## EXERCISE AIM:
From the first line of the data below, repeat each line exactly until you reach the line with "def fnSize (fn"; include that line too.

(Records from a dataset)
***

-- ==== Sys2Proof/Machine/Determ.lean ====
section
/-! DEFINITION. Deterministic nodes: flush points (R363, R364), order-dependence events (R365) and the digest's message
(R366). -/

namespace Sys2Proof.Machine

/-- Whether an entry's function commutes as a `RED` (R365): ADD, MIN, MAX, MINU, MAXU, AND, OR, XOR, ADD64, MAXU64. Where the rules leave a point open: log 23 (DEDUCED, unsafe). -/
def commutes (e : BufEntry) : Bool := e.red && (e.fn ≤ 7 || e.fn == 11 || e.fn == 12)

/-- Whether a list of numbers comes before another of the same length, the first that differs deciding. -/
def listBefore : List Nat → List Nat → Bool
  | x :: xs, y :: ys => decide (x < y) || (x == y && listBefore xs ys)
  | _, _ => false

/-- The order of R364; among threads of several stages with one key the stage decides (DEDUCED, unsafe: log 23). -/
def BufEntry.before (x y : BufEntry) : Bool :=
  listBefore [x.j, x.crew, x.lane, x.n, x.stage] [y.j, y.crew, y.lane, y.n, y.stage]

/-- An entry put into a sorted list. -/
def insertEntry (e : BufEntry) : List BufEntry → List BufEntry
  | [] => [e]
  | x :: xs => if e.before x then e :: x :: xs else x :: insertEntry e xs

/-- The entries in the order of R364. -/
def sortEntries (es : List BufEntry) : List BufEntry := es.foldr insertEntry []

/-- Bytes an atomic function acts on (R163). -/
def fnSize (fn : Nat) : Nat := if fn ≥ 11 then 8 else 4

/-- An entry for an offset of a private window applied: in the resident thread's, else, in a saved one's, where the stack cache left it. Where the rules leave a point open: log 22 (DEDUCED, unsafe). -/
def applyWindow (asid off : Nat) (s : State) (e : BufEntry) : State :=
  let size := fnSize e.fn
  match s.threads.find? fun x => x.2.lc.cohort == e.cohort && x.2.lc.crew == e.crew && threadLane x.1 == e.lane with
  | some x =>
    let r := readWindow s x.1 off size
    match if windowPoisoned r.1 x.1 off then none else atomNew e.fn size (ofBytes r.2) e.b0 e.b1 with
    | some v => writeWindow r.1 x.1 off (toBytes size v)
    | none => r.1
  | none =>
    match ((getCohort s e.cohort).map (·.saved)).getD [] |>.find? fun x => x.thread.lc.crew == e.crew && x.lane == e.lane with
    | none => s
    | some x =>
      match walk s asid (x.thread.stkbase.toNat + off) with
      | .page v _ pa .. =>
        let at' := pa + (x.thread.stkbase.toNat + off - v)
        match atomNew e.fn size (readNum s (keyOf s asid) at' size) e.b0 e.b1 with
        | some v => (arrive s (keyOf s asid) 0 at' (toBytes size v)).1
        | none => s
      | _ => s

/-- One entry applied under R164; `cohortFlush` says that it is applied at a cohort flush point (R365). -/
def applyEntry (node asid : Nat) (cohortFlush : Bool) (s : State) (e : BufEntry) : State :=
  let size := fnSize e.fn
  let key := keyOf s asid
  if e.loc ∧ 2 ^ 31 ≤ e.addr then applyWindow asid (e.addr - 2 ^ 31) s e
  else if e.loc then
    let old := ofBytes (readScratch s e.cohort e.addr size)
    match atomNew e.fn size old e.b0 e.b1 with
    | some v => writeScratch s e.cohort e.addr (toBytes size v)
    | none => s
  else
    let old := ofBytes (readBytes s key e.addr size)
    match atomNew e.fn size old e.b0 e.b1 with
    | some v =>
      let r := arrive s key e.stamp e.addr (toBytes size v)
      noteWrite (noteGwct r.1 node r.2) node e.j e.va size (if !cohortFlush then 1 else if commutes e then 2 else 3)
    | none => s

/-- The entries of which `p` holds applied and taken out of a node's buffer (R364). -/
def flushEntries (s : State) (node : Nat) (cohortFlush : Bool) (p : BufEntry → Bool) : State :=
  match getNode s node with
  | none => s
  | some n =>
    let s1 := modNode s node fun n => { n with buffer := n.buffer.filter fun e => !p e }
    (sortEntries (n.buffer.filter p)).foldl (applyEntry node n.asid cohortFlush) s1

/-- Ready compute nodes in the pool of a die; it holds 16,384 (R328). -/
def poolCount (s : State) (die : Nat) : Nat :=
  (s.nodes.filter fun e => e.2.die == die && e.2.phase == 1 && decide (e.2.kind ≤ 1) && e.2.pooled).length

/-- A node that becomes ready on a die at a tick (R328): outside the pool when that is full. -/
def makeReady (s : State) (node die tick : Nat) : State :=
  modNode s node fun n => { n with phase := 1, die := die, ready := tick, pooled := decide (2 ≤ n.kind) || decide (poolCount s die < 16384) }

/-- Whether a held launch comes before another (R336). -/
def heldBefore (x y : HeldLaunch) : Bool := listBefore [x.j, x.crew, x.lane, x.n, x.stage] [y.j, y.crew, y.lane, y.n, y.stage]
/-- A held launch put into a sorted list. -/
def insertHeld (e : HeldLaunch) : List HeldLaunch → List HeldLaunch
  | [] => [e]
  | x :: xs => if heldBefore e x then e :: x :: xs else x :: insertHeld e xs

/-- Bytes of a node's virtual memory within one page as they stand, through the tables as they are (R348). -/
def peekVa (s : State) (asid va n : Nat) : Option Nat :=
  match walk s asid va with
  | .page v _ pa .. => some (readNum s (keyOf s asid) (pa + (va - v)) n)
  | _ => none

/-- A held child enters the graph at a flush point (R336): ready if its PRED is 0, else left to its predecessors. -/
def enterChild (s : State) (child : Nat) : State :=
  match getNode s child with
  | none => s
  | some c =>
    if peekVa s c.asid (c.addr + 32) 4 = some 0 then makeReady s child c.die s.span
    else modNode s child fun c => { c with phase := 0 }

/-- The held launches of which `p` holds (by cohort) enter the graph in the order of R336. -/
def enterHeld (s : State) (node : Nat) (p : Nat → Bool) : State :=
  match getNode s node with
  | none => s
  | some n =>
    let go := (n.held.filter fun h => p h.cohort).foldr insertHeld []
    go.foldl (fun s h => enterChild s h.child) (modNode s node fun n => { n with held := n.held.filter fun h => !p h.cohort })

/-- A cohort flush point (R363): the entries of one cohort's threads, and its held launches (R336). -/
def flushCohort (s : State) (node c : Nat) : State :=
  enterHeld (modNode (flushEntries s node true fun e => e.cohort == c) node fun n => { n with bases := putK n.bases (c + 1) [] }) node (· == c)

/-- Whether a line has an order-dependence event in an interval (R365). -/
def LineLog.event (l : LineLog) : Bool :=
  (decide (2 ≤ l.cohorts.length) && l.direct) || (decide (2 ≤ l.flushed.length) && !l.commuting)

/-- The 16-byte mask of a line's written offsets (R366). -/
def maskBytes (offs : List Nat) : List Byte :=
  (List.range 16).map fun i =>
    BitVec.ofNat 8 ((List.range 8).foldl (fun m b => if offs.contains (8 * i + b) then m + 2 ^ b else m) 0)

/-- A byte of a node's virtual memory as it stands. -/
def readVa (s : State) (asid va : Nat) : Byte := BitVec.ofNat 8 ((peekVa s asid va 1).getD 0)

/-- What an interval adds to the message (R366). -/
def intervalMessage (s : State) (n : Node) : List Byte :=
  toBytes 8 n.interval ++ toBytes 8 n.lines.length ++ n.lines.flatMap fun l =>
    let offs := (List.range 128).filter l.2.offs.contains
    toBytes 8 (l.1 * 128) ++ maskBytes offs ++ offs.map fun o => readVa s n.asid (l.1 * 128 + o)

/-- Numbers put into an ascending list without repeats, at most 64 kept (R365). -/
def insertLine (x : Nat) : List Nat → List Nat
  | [] => [x]
  | y :: ys => if x = y then y :: ys else if x < y then x :: y :: ys else y :: insertLine x ys

/-- The end of an interval of a deterministic node (R363, R365, R366). -/
def closeInterval (s : State) (node : Nat) : State :=
  match getNode s node with
  | none => s
  | some n =>
    if !n.det then s
    else
      let ev := n.lines.filter fun l => l.2.event
      modNode s node fun x =>
        { x with
          message := x.message ++ intervalMessage s n
          odEvents := x.odEvents + ev.length
          odLines := (ev.foldl (fun ls l => insertLine (l.1 * 128) ls) x.odLines).take 64
          lines := []
          interval := x.interval + 1
          bases := [(0, [])] }

/-- A node-wide flush point (R363): every buffered entry of a deterministic node, then the end of its interval. Where the rules leave a point open: log 22 (DEDUCED, unsafe). -/
def flushNode (s : State) (node : Nat) : State :=
  match getNode s node with
  | none => s
  | some n => if n.det then enterHeld (closeInterval (flushEntries s node false fun _ => true) node) node fun _ => true else s

end Sys2Proof.Machine
end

***

## RESPONSE FOR THIS EXERCISE:
-- ==== Sys2Proof/Machine/Determ.lean ====
section
/-! DEFINITION. Deterministic nodes: flush points (R363, R364), order-dependence events (R365) and the digest's message
(R366). -/

namespace Sys2Proof.Machine

/-- Whether an entry's function commutes as a `RED` (R365): ADD, MIN, MAX, MINU, MAXU, AND, OR, XOR, ADD64, MAXU64. Where the rules leave a point open: log 23 (DEDUCED, unsafe). -/
def commutes (e : BufEntry) : Bool := e.red && (e.fn ≤ 7 || e.fn == 11 || e.fn == 12)

/-- Whether a list of numbers comes before another of the same length, the first that differs deciding. -/
def listBefore : List Nat → List Nat → Bool
  | x :: xs, y :: ys => decide (x < y) || (x == y && listBefore xs ys)
  | _, _ => false

/-- The order of R364; among threads of several stages with one key the stage decides (DEDUCED, unsafe: log 23). -/
def BufEntry.before (x y : BufEntry) : Bool :=
  listBefore [x.j, x.crew, x.lane, x.n, x.stage] [y.j, y.crew, y.lane, y.n, y.stage]

/-- An entry put into a sorted list. -/
def insertEntry (e : BufEntry) : List BufEntry → List BufEntry
  | [] => [e]
  | x :: xs => if e.before x then e :: x :: xs else x :: insertEntry e xs

/-- The entries in the order of R364. -/
def sortEntries (es : List BufEntry) : List BufEntry := es.foldr insertEntry []

/-- Bytes an atomic function acts on (R163). -/
def fnSize (fn : Nat) : Nat := if fn ≥ 11 then 8 else 4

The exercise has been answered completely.